Drive the coast road to Cape Palliser, where you can climb a lighthouse, watch a seal colony and enjoy the non-stop views.

Cape Palliser, Wairarapa

The road to Cape Palliser is dramatically scenic, from the pounding surf and rocky coastline to the stunning sunsets here.


This area of Wairarapa has a rich history of early Maori occupation and heritage sites are part of the fascinating landscape. For the final part of the journey, the road clings to the edge of the coast, providing unstoppable views of Palliser Bay.

Stop at the Putangirua Pinnacles on your way and marvel at the rock formations after a hike up the riverbed.

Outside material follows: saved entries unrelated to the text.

/-! ### setReg -/

@[simp] theorem State.setReg_V (s : State) (x : Reg) (v : Byte) : (s.setReg x v).V = s.V.set x.val v := rfl
@[simp] theorem State.setReg_pc (s : State) (x : Reg) (v : Byte) : (s.setReg x v).pc = s.pc := rfl
@[simp] theorem State.setReg_I (s : State) (x : Reg) (v : Byte) : (s.setReg x v).I = s.I := rfl
@[simp] theorem State.setReg_DT (s : State) (x : Reg) (v : Byte) : (s.setReg x v).DT = s.DT := rfl
@[simp] theorem State.setReg_ST (s : State) (x : Reg) (v : Byte) : (s.setReg x v).ST = s.ST := rfl
@[simp] theorem State.setReg_mem (s : State) (x : Reg) (v : Byte) : (s.setReg x v).mem = s.mem := rfl
@[simp] theorem State.setReg_stack (s : State) (x : Reg) (v : Byte) : (s.setReg x v).stack = s.stack := rfl
@[simp] theorem State.setReg_keys (s : State) (x : Reg) (v : Byte) : (s.setReg x v).keys = s.keys := rfl
@[simp] theorem State.setReg_fb (s : State) (x : Reg) (v : Byte) : (s.setReg x v).fb = s.fb := rfl
@[simp] theorem State.setReg_fault (s : State) (x : Reg) (v : Byte) : (s.setReg x v).fault = s.fault := rfl
@[simp] theorem State.setReg_font (s : State) (x : Reg) (v : Byte) : (s.setReg x v).font = s.font := rfl
@[simp] theorem State.setReg_free (s : State) (x : Reg) (v : Byte) : (s.setReg x v).free = s.free := rfl
@[simp] theorem State.setReg_byteAt (s : State) (x : Reg) (v : Byte) (c : Nat) : (s.setReg x v).byteAt c = s.byteAt c := rfl
@[simp] theorem State.setReg_pixel (s : State) (x : Reg) (v : Byte) (r : Fin 32) (c : Fin 64) : (s.setReg x v).pixel r c = s.pixel r c := rfl
@[simp] theorem State.setReg_key (s : State) (x : Reg) (v : Byte) (j : Key) : (s.setReg x v).key j = s.key j := rfl
@[simp] theorem State.setReg_sp (s : State) (x : Reg) (v : Byte) : (s.setReg x v).sp = s.sp := rfl
@[simp] theorem State.setReg_dataAddr (s : State) (x : Reg) (v : Byte) (o : Nat) : (s.setReg x v).dataAddr o = s.dataAddr o := rfl

/-! ### setRegsUpTo -/

@[simp] theorem State.setRegsUpTo_V (s : State) (x : Reg) (f : Nat → Byte) : (s.setRegsUpTo x f).V = Vector.ofFn fun i : Fin 16 => if i ≤ x then f i.val else s.V[i.val] := rfl
@[simp] theorem State.setRegsUpTo_pc (s : State) (x : Reg) (f : Nat → Byte) : (s.setRegsUpTo x f).pc = s.pc := rfl
@[simp] theorem State.setRegsUpTo_I (s : State) (x : Reg) (f : Nat → Byte) : (s.setRegsUpTo x f).I = s.I := rfl
@[simp] theorem State.setRegsUpTo_DT (s : State) (x : Reg) (f : Nat → Byte) : (s.setRegsUpTo x f).DT = s.DT := rfl
@[simp] theorem State.setRegsUpTo_ST (s : State) (x : Reg) (f : Nat → Byte) : (s.setRegsUpTo x f).ST = s.ST := rfl
@[simp] theorem State.setRegsUpTo_mem (s : State) (x : Reg) (f : Nat → Byte) : (s.setRegsUpTo x f).mem = s.mem := rfl
@[simp] theorem State.setRegsUpTo_stack (s : State) (x : Reg) (f : Nat → Byte) : (s.setRegsUpTo x f).stack = s.stack := rfl
@[simp] theorem State.setRegsUpTo_keys (s : State) (x : Reg) (f : Nat → Byte) : (s.setRegsUpTo x f).keys = s.keys := rfl
@[simp] theorem State.setRegsUpTo_fb (s : State) (x : Reg) (f : Nat → Byte) : (s.setRegsUpTo x f).fb = s.fb := rfl
@[simp] theorem State.setRegsUpTo_fault (s : State) (x : Reg) (f : Nat → Byte) : (s.setRegsUpTo x f).fault = s.fault := rfl
@[simp] theorem State.setRegsUpTo_font (s : State) (x : Reg) (f : Nat → Byte) : (s.setRegsUpTo x f).font = s.font := rfl
@[simp] theorem State.setRegsUpTo_free (s : State) (x : Reg) (f : Nat → Byte) : (s.setRegsUpTo x f).free = s.free := rfl
@[simp] theorem State.setRegsUpTo_byteAt (s : State) (x : Reg) (f : Nat → Byte) (c : Nat) : (s.setRegsUpTo x f).byteAt c = s.byteAt c := rfl
@[simp] theorem State.setRegsUpTo_pixel (s : State) (x : Reg) (f : Nat → Byte) (r : Fin 32) (c : Fin 64) : (s.setRegsUpTo x f).pixel r c = s.pixel r c := rfl
@[simp] theorem State.setRegsUpTo_key (s : State) (x : Reg) (f : Nat → Byte) (j : Key) : (s.setRegsUpTo x f).key j = s.key j := rfl
@[simp] theorem State.setRegsUpTo_sp (s : State) (x : Reg) (f : Nat → Byte) : (s.setRegsUpTo x f).sp = s.sp := rfl
@[simp] theorem State.setRegsUpTo_dataAddr (s : State) (x : Reg) (f : Nat → Byte) (o : Nat) : (s.setRegsUpTo x f).dataAddr o = s.dataAddr o := rfl

/-! ### setPc -/

@[simp] theorem State.setPc_V (s : State) (a : Word) : (s.setPc a).V = s.V := rfl
@[simp] theorem State.setPc_pc (s : State) (a : Word) : (s.setPc a).pc = a := rfl
@[simp] theorem State.setPc_I (s : State) (a : Word) : (s.setPc a).I = s.I := rfl
@[simp] theorem State.setPc_DT (s : State) (a : Word) : (s.setPc a).DT = s.DT := rfl
@[simp] theorem State.setPc_ST (s : State) (a : Word) : (s.setPc a).ST = s.ST := rfl
@[simp] theorem State.setPc_mem (s : State) (a : Word) : (s.setPc a).mem = s.mem := rfl
@[simp] theorem State.setPc_stack (s : State) (a : Word) : (s.setPc a).stack = s.stack := rfl
@[simp] theorem State.setPc_keys (s : State) (a : Word) : (s.setPc a).keys = s.keys := rfl
@[simp] theorem State.setPc_fb (s : State) (a : Word) : (s.setPc a).fb = s.fb := rfl
@[simp] theorem State.setPc_fault (s : State) (a : Word) : (s.setPc a).fault = s.fault := rfl
@[simp] theorem State.setPc_font (s : State) (a : Word) : (s.setPc a).font = s.font := rfl
@[simp] theorem State.setPc_free (s : State) (a : Word) : (s.setPc a).free = s.free := rfl
@[simp] theorem State.setPc_reg (s : State) (a : Word) (r : Reg) : (s.setPc a).reg r = s.reg r := rfl
@[simp] theorem State.setPc_byteAt (s : State) (a : Word) (c : Nat) : (s.setPc a).byteAt c = s.byteAt c := rfl
@[simp] theorem State.setPc_pixel (s : State) (a : Word) (r : Fin 32) (c : Fin 64) : (s.setPc a).pixel r c = s.pixel r c := rfl
@[simp] theorem State.setPc_key (s : State) (a : Word) (j : Key) : (s.setPc a).key j = s.key j := rfl
@[simp] theorem State.setPc_sp (s : State) (a : Word) : (s.setPc a).sp = s.sp := rfl
@[simp] theorem State.setPc_dataAddr (s : State) (a : Word) (o : Nat) : (s.setPc a).dataAddr o = s.dataAddr o := rfl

Check out the quirky fishing village of Ngawi if you fancy some roadside fish and chips. Once a crayfish processing town, now it's a local holiday spot with great pop-up food options.

You can still see its fishing heritage as Ngawi has more tractors per head of population than anywhere else in the world. The old workhorses haul the fishing boats in and out of the Cook Strait waves.

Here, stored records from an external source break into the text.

-- ==== Sys2Proof/Laws/Display.lean ====
section
/-! SUPPORT. What plotting a sprite does to each cell, and when it reports a collision (44_display.md R191, R192). -/

namespace Sys2Proof.Machine

theorem Screen.lit_toggle (fb : Screen) (r r' : Fin 32) (c c' : Fin 64) :
    Screen.lit (Screen.toggle fb r c) r' c' = (Screen.lit fb r' c' ^^ decide (r' = r ∧ c' = c)) := by
  simp only [Screen.lit, Screen.toggle, Vector.getElem_set]
  by_cases hr : r' = r
  · subst hr
    by_cases hc : c' = c
    · subst hc; simp
    · have : c.val ≠ c'.val := fun h => hc (Fin.ext h.symm)
      simp [this, hc]
  · have : r.val ≠ r'.val := fun h => hr (Fin.ext h.symm)
    simp [this, hr]

@[simp] theorem Screen.lit_blank (r : Fin 32) (c : Fin 64) : Screen.lit Screen.blank r c = false := by
  simp [Screen.lit, Screen.blank]

@[simp] theorem State.pixel_setScreen (s : State) (fb : Screen) (r : Fin 32) (c : Fin 64) :
    (s.setScreen fb).pixel r c = Screen.lit fb r c := rfl

/-- A column is the sprite's `col`-th exactly when it lies `col` columns right of the start. -/
theorem eq_spriteCol_iff (vx : Byte) (c : Fin 64) {col : Nat} (h : col < 8) :
    c = spriteCol vx col ↔ colsRight vx c = col := by
  have := vx.isLt; have := c.isLt
  simp only [Fin.ext_iff, spriteCol, colsRight]
  omega

/-- A row is the sprite's `row`-th exactly when it lies `row` rows below the start. -/
theorem eq_spriteRow_iff (vy : Byte) (r : Fin 32) {row : Nat} (h : row < 32) :
    r = spriteRow vy row ↔ rowsBelow vy r = row := by
  have := vy.isLt; have := r.isLt
  simp only [Fin.ext_iff, spriteRow, rowsBelow]
  omega

/-- The first `k` columns of a sprite row. -/
theorem plotCols_spec (vx : Byte) (r : Fin 32) (b : Byte) (fc : Screen × Bool) (k : Nat) (hk : k ≤ 8) :
    let fc' := (List.range k).foldl
      (fun fc col => if spriteBit b col then plotBit fc r (spriteCol vx col) else fc) fc
    (∀ r' c, Screen.lit fc'.1 r' c =
      (Screen.lit fc.1 r' c ^^ decide (r' = r ∧ colsRight vx c < k ∧ spriteBit b (colsRight vx c) = true))) ∧
    (fc'.2 = true ↔ fc.2 = true ∨
      ∃ c, colsRight vx c < k ∧ spriteBit b (colsRight vx c) = true ∧ Screen.lit fc.1 r c = true) := by
  induction k with
  | zero => simp
  | succ k ih =>
    obtain ⟨hlit, hcol⟩ := ih (by omega)
    simp only [List.range_succ, List.foldl_append, List.foldl_cons, List.foldl_nil]
    have hk8 : k < 8 := by omega
    generalize (List.range k).foldl
      (fun fc col => if spriteBit b col then plotBit fc r (spriteCol vx col) else fc) fc = F at hlit hcol ⊢
    split
    · rename_i hb
      refine ⟨fun r' c => ?_, ?_⟩
      · simp only [plotBit, Screen.lit_toggle, hlit, eq_spriteCol_iff vx c hk8, Bool.xor_assoc]
        congr 1
        by_cases hr : r' = r <;> by_cases hc : colsRight vx c = k
        · simp [hr, hc, hb]
        · simp [hr, hc, show colsRight vx c < k + 1 ↔ colsRight vx c < k by omega]
        · simp [hr]
        · simp [hr]
      · simp only [plotBit, Bool.or_eq_true, hcol, hlit]
        have hself : colsRight vx (spriteCol vx k) = k := (eq_spriteCol_iff vx _ hk8).1 rfl
        simp only [hself, lt_irrefl, false_and, and_false, decide_false, Bool.xor_false]
        constructor
        · rintro ((h | ⟨c, h1, h2⟩) | h)
          · exact .inl h
          · exact .inr ⟨c, by omega, h2⟩
          · exact .inr ⟨spriteCol vx k, by omega, by rwa [hself], h⟩
        · rintro (h | ⟨c, h1, h2, h3⟩)
          · exact .inl (.inl h)
          · by_cases hc : colsRight vx c = k
            · exact .inr ((eq_spriteCol_iff vx c hk8).2 hc ▸ h3)
            · exact .inl (.inr ⟨c, by omega, h2, h3⟩)
    · rename_i hb
      refine ⟨fun r' c => ?_, ?_⟩
      · rw [hlit]
        congr 1
        by_cases hc : colsRight vx c = k
        · simp [hc, hb]
        · simp [show colsRight vx c < k + 1 ↔ colsRight vx c < k by omega]
      · rw [hcol]
        refine or_congr Iff.rfl (exists_congr fun c => ?_)
        by_cases hc : colsRight vx c = k
        · simp [hc, hb]
        · simp [show colsRight vx c < k + 1 ↔ colsRight vx c < k by omega]

/-- One row of a sprite: the cells of its row whose bit is 1 are toggled, and a lit one among them is a collision. -/
theorem plotRow_spec (vx : Byte) (r : Fin 32) (b : Byte) (fc : Screen × Bool) :
    (∀ r' c, Screen.lit (plotRow vx r b fc).1 r' c =
      (Screen.lit fc.1 r' c ^^ decide (r' = r ∧ colsRight vx c < 8 ∧ spriteBit b (colsRight vx c) = true))) ∧
    ((plotRow vx r b fc).2 = true ↔ fc.2 = true ∨
      ∃ c, colsRight vx c < 8 ∧ spriteBit b (colsRight vx c) = true ∧ Screen.lit fc.1 r c = true) :=
  plotCols_spec vx r b fc 8 (Nat.le_refl 8)

/-- Whether the rows from the `row`-th on, `bs`, have a 1 bit on a cell. -/
def rowsBit (vx vy : Byte) (row : Nat) (bs : List Byte) (r : Fin 32) (c : Fin 64) : Bool :=
  decide (row ≤ rowsBelow vy r) && decide (colsRight vx c < 8) &&
    match bs[rowsBelow vy r - row]? with
    | some b => spriteBit b (colsRight vx c)
    | none => false

theorem rowsBit_cons (vx vy : Byte) (row : Nat) (b : Byte) (bs : List Byte) (h : row < 32) (r : Fin 32) (c : Fin 64) :
    rowsBit vx vy row (b :: bs) r c =
      ((decide (r = spriteRow vy row ∧ colsRight vx c < 8 ∧ spriteBit b (colsRight vx c) = true)) ^^
        rowsBit vx vy (row + 1) bs r c) := by
  simp only [rowsBit, eq_spriteRow_iff vy r h]
  by_cases h1 : rowsBelow vy r = row
  · subst h1; simp
  · by_cases h2 : row ≤ rowsBelow vy r
    · have h3 : row + 1 ≤ rowsBelow vy r := by omega
      rw [show rowsBelow vy r - row = rowsBelow vy r - (row + 1) + 1 by omega, List.getElem?_cons_succ]
      simp [h1, h2, h3]
    · simp [h1, h2, show ¬ row + 1 ≤ rowsBelow vy r by omega]

/-- The rows of a sprite, no more than reach round the screen once: each cell is exclusive-ORed with the bit on it, and
there is a collision exactly when a 1 bit falls on a lit cell. -/
theorem plotRows_spec (vx vy : Byte) (row : Nat) (bs : List Byte) (fc : Screen × Bool) (h : row + bs.length ≤ 32) :
    (∀ r c, Screen.lit (plotRows vx vy row bs fc).1 r c = (Screen.lit fc.1 r c ^^ rowsBit vx vy row bs r c)) ∧
    ((plotRows vx vy row bs fc).2 = true ↔ fc.2 = true ∨
      ∃ r c, rowsBit vx vy row bs r c = true ∧ Screen.lit fc.1 r c = true) := by
  induction bs generalizing row fc with
  | nil => simp [plotRows, rowsBit]
  | cons b bs ih =>
    simp only [List.length_cons] at h
    have hrow : row < 32 := by omega
    obtain ⟨hlit, hcol⟩ := ih (row + 1) (plotRow vx (spriteRow vy row) b fc) (by omega)
    obtain ⟨plit, pcol⟩ := plotRow_spec vx (spriteRow vy row) b fc
    refine ⟨fun r c => ?_, ?_⟩
    · rw [plotRows, hlit, plit, rowsBit_cons _ _ _ _ _ hrow, Bool.xor_assoc]
    · rw [plotRows, hcol, pcol, or_assoc]
      refine or_congr Iff.rfl ⟨?_, ?_⟩
      · rintro (⟨c, h1, h2, h3⟩ | ⟨r, c, h1, h2⟩)
        · refine ⟨spriteRow vy row, c, ?_, h3⟩
          have : rowsBelow vy (spriteRow vy row) = row := (eq_spriteRow_iff vy _ hrow).1 rfl
          simp [h1, h2, rowsBit, this]
        · have hne : r ≠ spriteRow vy row := by
            intro he
            have := (eq_spriteRow_iff vy r hrow).1 he
            simp only [rowsBit, Bool.and_eq_true, decide_eq_true_eq] at h1
            omega
          refine ⟨r, c, ?_, ?_⟩
          · simp [rowsBit_cons _ _ _ _ _ hrow, hne, h1]
          · simpa [plit, hne] using h2
      · rintro ⟨r, c, h1, h2⟩
        rw [rowsBit_cons _ _ _ _ _ hrow] at h1
        by_cases he : r = spriteRow vy row
        · subst he
          have hr : rowsBelow vy (spriteRow vy row) = row := (eq_spriteRow_iff vy _ hrow).1 rfl
          simp [rowsBit, hr] at h1
          exact .inl ⟨c, h1.1, h1.2, h2⟩
        · refine .inr ⟨r, c, by simpa [he] using h1, by simpa [plit, he] using h2⟩

end Sys2Proof.Machine
end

See the bulldozers and tractors parked up on the fishing beach along with the boats, then pop into the local shop for a hat or a cray pot, before you drive on around the coast to the lighthouse.

Cape Palliser Lighthouse 

Built in 1897, the Cape Palliser lighthouse steps will test your fitness. Take a deep breath and climb the 250 steps.

Once you're at the top, it's easy to see why this area of ocean was known for seafaring disasters. During the 19th Century, there were about 20 ships wrecked in or near Palliser Bay.

Today the lighthouse is an iconic part of the landscape and a perfect spot for your holiday snaps. 

See the seal colony 

You're bound to spot more than a couple of seals here, as thefur seal colony at the cape is the North Island's largest. Watch the fur seals play in the surf and laze on the rocks.

New Zealand fur seals have pointy noses, long whiskers, visible external ears and bodies covered with two layers of fur. The breeding season is from mid-November to mid-January. Pups start to feed on solid food before weaning, and spend a large proportion of their day playing with other pups and objects such as seaweed and reef fish.